There are also some readiness models going around and until we have a more mature one, this Agent Readiness Model by Factory is a general nice overview.

Level	Name	Description	Example Criteria
1	Functional	Code runs, but requires manual setup and lacks automated validation. Basic tooling that every repository should have.	README, linter, type checker, unit tests
2	Documented	Basic documentation and process exist. Workflows are written down and some automation is in place.	AGENTS.md, devcontainer, pre-commit hooks, branch protection
3	Standardized	Clear processes are defined, documented, and enforced through automation. Development is standardized across the organization.	Integration tests, secret scanning, distributed tracing, metrics
4	Optimized	Fast feedback loops and data-driven improvement. Systems are designed for productivity and measured continuously.	Fast CI feedback, regular deployment frequency, flaky test detection
5	Autonomous	Systems are self-improving with sophisticated orchestration. Complex requirements decompose automatically into parallelized execution.	Self-improving systems

Source: https://docs.factory.ai/web/agent-readiness/overview#the-5-readiness-levels

We’d place ourselves somewhere between level 3 and 4 — our processes are standardized and enforced through automation, but we’re still working toward systematic flaky test detection.
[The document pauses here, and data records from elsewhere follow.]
-- ==== Sys2Proof/Certificates/Slice0/Obligations.lean ====
section
/-! DEFINITION. The statements for the provers. -/
open Sys2Proof Sys2Proof.Machine
/-- For every command c and state s whose queue begins with c, step s is exec c on s with the rest of the queue. The queue is the model's own form of what waits at the block (log entry 4). (95 what each step holds) -/
def Obligations.StepRunsTheCommandInFront : Prop :=
  ∀ (c : Instr) (rest : List Instr) (s : State), s.pending = c :: rest → step s = exec c { s with pending := rest }

/-- For each of the 307 commands of the table, with any operands and in any state of the block, exec answers a next state: no command of this block ends in a fault or a refusal of the machine. A request that the spec turns away is answered by its status. What each command does there the statements below say. (95 what each step holds) -/
def Obligations.EveryCommandAnswers : Prop :=
  ∀ (c : Instr) (s : State), ∃ t, exec c s = .next t

/-- In State.reset TIMEBASE is 0, POR_N is low, the stage is CO0, READY and the clamp are 0, no command waits and no fuse is set; the flash device reads 0xFF. Every bit of the array that reads 1 at a stricter reference reads 1 at the laxer ones. The flash contents (log entry 30) and the unburnt array (log entry 19) are the model's choice. (R23, R30, R73, R367, R368, R379) -/
def Obligations.ResetIsTheStateBehindPowerUp : Prop :=
  State.reset.bnd.timebase = 0 ∧ State.reset.bnd.porN = false ∧ State.reset.bnd.coStage = 0 ∧ State.reset.bnd.ready = false ∧
  State.reset.bnd.clamp = false ∧ State.reset.bnd.isolated = true ∧ State.reset.pending = [] ∧ State.reset.out = [] ∧ State.reset.own = [] ∧
  State.reset.storageOk = true ∧ (∀ a, (State.reset.otp.word a).nrm = 0) ∧ (∀ a, State.reset.fl.read a 1 = [0xFF]) ∧
  (∀ d, (State.reset.part d).state = .free) ∧ State.reset.otp.margins

/-- ALWAYS_ON_POWER_UP, BLOCK_POWER_LOSS and, while POR_N is high, POR_N_FALL answer a state in which every unit of the block is at its cold value, BYPASS_N is low, no fuse is lost and an idle flash keeps its contents. TIMEBASE is 0 after the first and unchanged after the others. (R31) -/
def Obligations.ColdResetsReturnTheBlockToItsStart : Prop :=
  ∀ s : State,
    Answers .alwaysOnPowerUp s (fun t => t.bnd.timebase = 0 ∧ t.bnd.lastReset = 0 ∧ s.Cold t) ∧
    Answers .blockPowerLoss s (fun t => t.bnd.timebase = s.bnd.timebase ∧ t.bnd.lastReset = 2 ∧ s.Cold t) ∧
    (s.bnd.porN = true → Answers .porNFall s fun t => t.bnd.timebase = s.bnd.timebase ∧ t.bnd.lastReset = 1 ∧ s.Cold t)

/-- While POR_N is low, POR_N_RISE records both strap levels and enters CO1 with the watchdog counting from now, everything else unchanged. While POR_N is high the straps keep what they hold. At READY with POR_N high WARM_RESET enters CO1, records cause 3 and its t0, drives TEST_GATE to 0, drops READY, stops the row engine, and clears the translation windows, the flash access list, Geyser's sessions and Keeper's request in progress. TIMEBASE is unchanged. Before the first READY, while READY is 0 and with POR_N low it changes nothing. (R32, R70, R73, R74, R75, R596, R666, R669) -/
def Obligations.PorRiseAndWarmReset : Prop :=
  (∀ (s : State) (pkg : BitVec 8) (avs : BitVec 4),
      (s.bnd.porN = false → exec (.porNRise pkg avs) s = .next { s with
        bnd := { s.bnd with porN := true, pkgSlot := pkg, avsEn := avs, coStage := 1 }
        co := { s.co with wdogFrom := s.bnd.timebase, wdogSkip := 0, times := SMap.set 0 s.co.times 0 s.bnd.timebase, stageAt := s.bnd.timebase } }) ∧
      (s.bnd.porN = true → exec (.porNRise pkg avs) s = .next s)) ∧
  (∀ s : State,
      (s.bnd.porN = true → s.bnd.everReady = true → s.bnd.ready = true → Answers .warmReset s fun t =>
        t.bnd.coStage = 1 ∧ t.bnd.lastReset = 3 ∧ t.bnd.warmRunning = true ∧ t.bnd.testGate = 0 ∧ t.bnd.ready = false ∧ t.bnd.timebase = s.bnd.timebase ∧ t.bnd.warmT0 = s.bnd.timebase ∧
        t.re.run = false ∧ t.host.wins = [] ∧ t.fl.acl = 0 ∧ t.gy.sessions = [] ∧ t.gy.upload = none ∧ t.att.run = none ∧ t.gov.cleanRows = 0 ∧
        t.co.waveBusy = false) ∧
      (¬ (s.bnd.porN = true ∧ s.bnd.everReady = true ∧ s.bnd.ready = true) → exec .warmReset s = .next s))

/-- ROW_TICK answers a next state. Below the largest TIMEBASE that holds another row, TIMEBASE reads 1,000 times the next row number, which is above its old value by at most 1,000. While POR_N is low, everything but TIMEBASE is unchanged. While it is high, the strobe comes first, then the seam (the wave's releases, the row engine's commits, the lane keys and functions that wait for a seam, Vent, the bank switch), then the row's stitches; firmware's work of the row stands between the last two. What those do the statements on the governor, the row engine, Vent, Fumarole and the partitions say. That a tick brings the time itself is the model's choice (log entry 3). (R23, R24, R528) -/
def Obligations.RowTickAdvancesToTheNextRow : Prop :=
  ∀ (s : State) (cycles : BitVec 11), 1000 * (s.row + 1) < 2 ^ 64 →
    Answers (.rowTick cycles) s fun t =>
      t.bnd.timebase.toNat = 1000 * (s.row + 1) ∧ s.now < t.now ∧ t.now ≤ s.now + 1000 ∧
      (s.bnd.porN = false → t = { s with bnd := t.bnd } ∧ t.bnd = { s.bnd with timebase := t.bnd.timebase }) ∧
      (s.bnd.porN = true → ∃ a b, a = s.nextRow.gyRow.strobe ∧ b = (((a.waveRelease.engineSeam.wgSeam [0, 1, 2, 3]).functionSeam).ventSeam).bankSwitch ∧
        t = b.rowFirmware.runRow cycles.toNat)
Frontend Validation: Closing the Visual Feedback Loop

In Vol. 1, we focused heavily on backend workflows as they’re more straightforward to validate with existing tools. Frontend work, however, presents a unique challenge: How do you validate visual output without a human in the loop?

For a while, agentic frontend coding lagged behind in our team. The agent can write frontend code, but without visual feedback, they can’t validate if it works. This creates a cumbersome loop:

Agent writes component
You open browser, check it
Report back: “The button is misaligned” or pastes a screenshot
Agent adjusts
Repeat

This manual validation step becomes a bottleneck and drains the attention from the developer, who has to act as a proxy for the agent’s eyes. Luckily, browser use tools are evolving rapidly and we’ve experimented with:

Claude + Chrome extension: Super easy to set up and use, but token-hungry. A great starting point to see what is possible.
agent browser: Agent-friendly (headless) browser use CLI. Offers structured snapshot and clear output, cuts a lot of noise. Has a nice auth vault in place, too. Our champion at the moment.
dev-browser skill: This was the first tool we used on our CI. Less token-hungry than the mcps and easy to extend with own scripts.

The first time it fixes a bug completely on its own by verifying its work was a magical moment✨. But as often with magical AI moments, it quickly became the new normal and we quickly faced new challenges 😅:

headless environments: to fully leverage frontend validation, we want to bring it into our CI pipelines
token usage: navigating a browser and validating screenshots is token intensive, so we need to be strategic about when to use it or how to isolate it. Tools like agent-browser are great as they have baked-in backpressure compared to the playwright-mcp.
auth and setup scripts: You want to give the agent the ability to start from a clean and well-designed state.
missing product knowledge: It’s very tedious if the agent needs to “explore” the product by UI again, to know how to do certain things. For example, it should of course detect and use the buttons on the page, but it shouldn’t learn on the fly that it needs to go to configuration to create form template in order to create forms in our software. This must either be provided as knowledge (see next section) or ruled out as a task for the agent.

We’re still refining this, but it’s a massive leap forward.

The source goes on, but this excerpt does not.